## YOUR ASSIGNMENT
Each line below that includes "freed" counts once; report the total and nothing more.

** Opening TASK INPUTS block **

-- ==== Sys2Proof/Machine/Strikes.lean ====
section
/-! DEFINITION. The STRIKE and TEST requests and the three events of the dispatcher (section 3): the dispatch of the
head entry, the release of a coil, and the deadline of a waiting entry. -/

namespace Sys2Proof.Machine

/-- R60: the entry a live strike of bell `b` at `level` makes now. -/
def State.liveEntry (s : State) (b level : Nat) (origin : Origin) : Entry where
  fire := s.now
  orig := s.now
  onset := s.now
  bell := b
  level := level
  origin := origin
  slip := 1000
  serial := none
  slipped := false

/-- R60, R61: `tag STRIKE b L` or `tag TEST b L`. -/
def liveRequest (origin : Origin) (tag : Text) (fields : List Text) (s : State) : State :=
  match fields with
  | [b, level] =>
    match s.readBell b, readNat level with
    | some b, some level =>
      if s.slotFree then
        (s.enqueue (s.liveEntry b (clampLevel level) origin)).ok tag [.num b, .num (clampLevel level)]
      else s.err tag .qfull
    | _, _ => s.err tag .arg
  | _ => s.err tag .arg

/-- R60: `tag STRIKE b L`. -/
def strikeRequest (tag : Text) (fields : List Text) (s : State) : State := liveRequest .strike tag fields s

/-- R61: `tag TEST b L`. -/
def testRequest (tag : Text) (fields : List Text) (s : State) : State := liveRequest .test tag fields s

/-- R60: STRIKE. -/
def execStrike (tag : Text) (fields : List Text) (s : State) : Outcome := request s (strikeRequest tag fields)

/-- R61: TEST. -/
def execTest (tag : Text) (fields : List Text) (s : State) : Outcome := request s (testRequest tag fields)

/-- R45 to R51: the dispatch of the due head entry, and what a freed slot or an ended play brings with it (R111, R113,
R178). -/
def execDispatch (s : State) : Outcome := event s.dispatchDue s (fun s => s.dispatchHead.settle)

/-- R52, R54, R55: the release of the coil of bell `b`, and the grant of the freed place. -/
def execCoilRelease (b : Nat) (s : State) : Outcome := event (s.coilDue b) s (fun s => (s.releaseCoil b).settle)

/-- R53: the deadline of the waiting entry at a place of the coil-wait list. -/
def execCoilWaitDeadline (place : Nat) (s : State) : Outcome :=
  event (s.deadlineDue place) s (fun s => (s.dropAtDeadline place).settle)

end Sys2Proof.Machine
end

** Closing TASK INPUTS block **

## FINAL ANSWER
2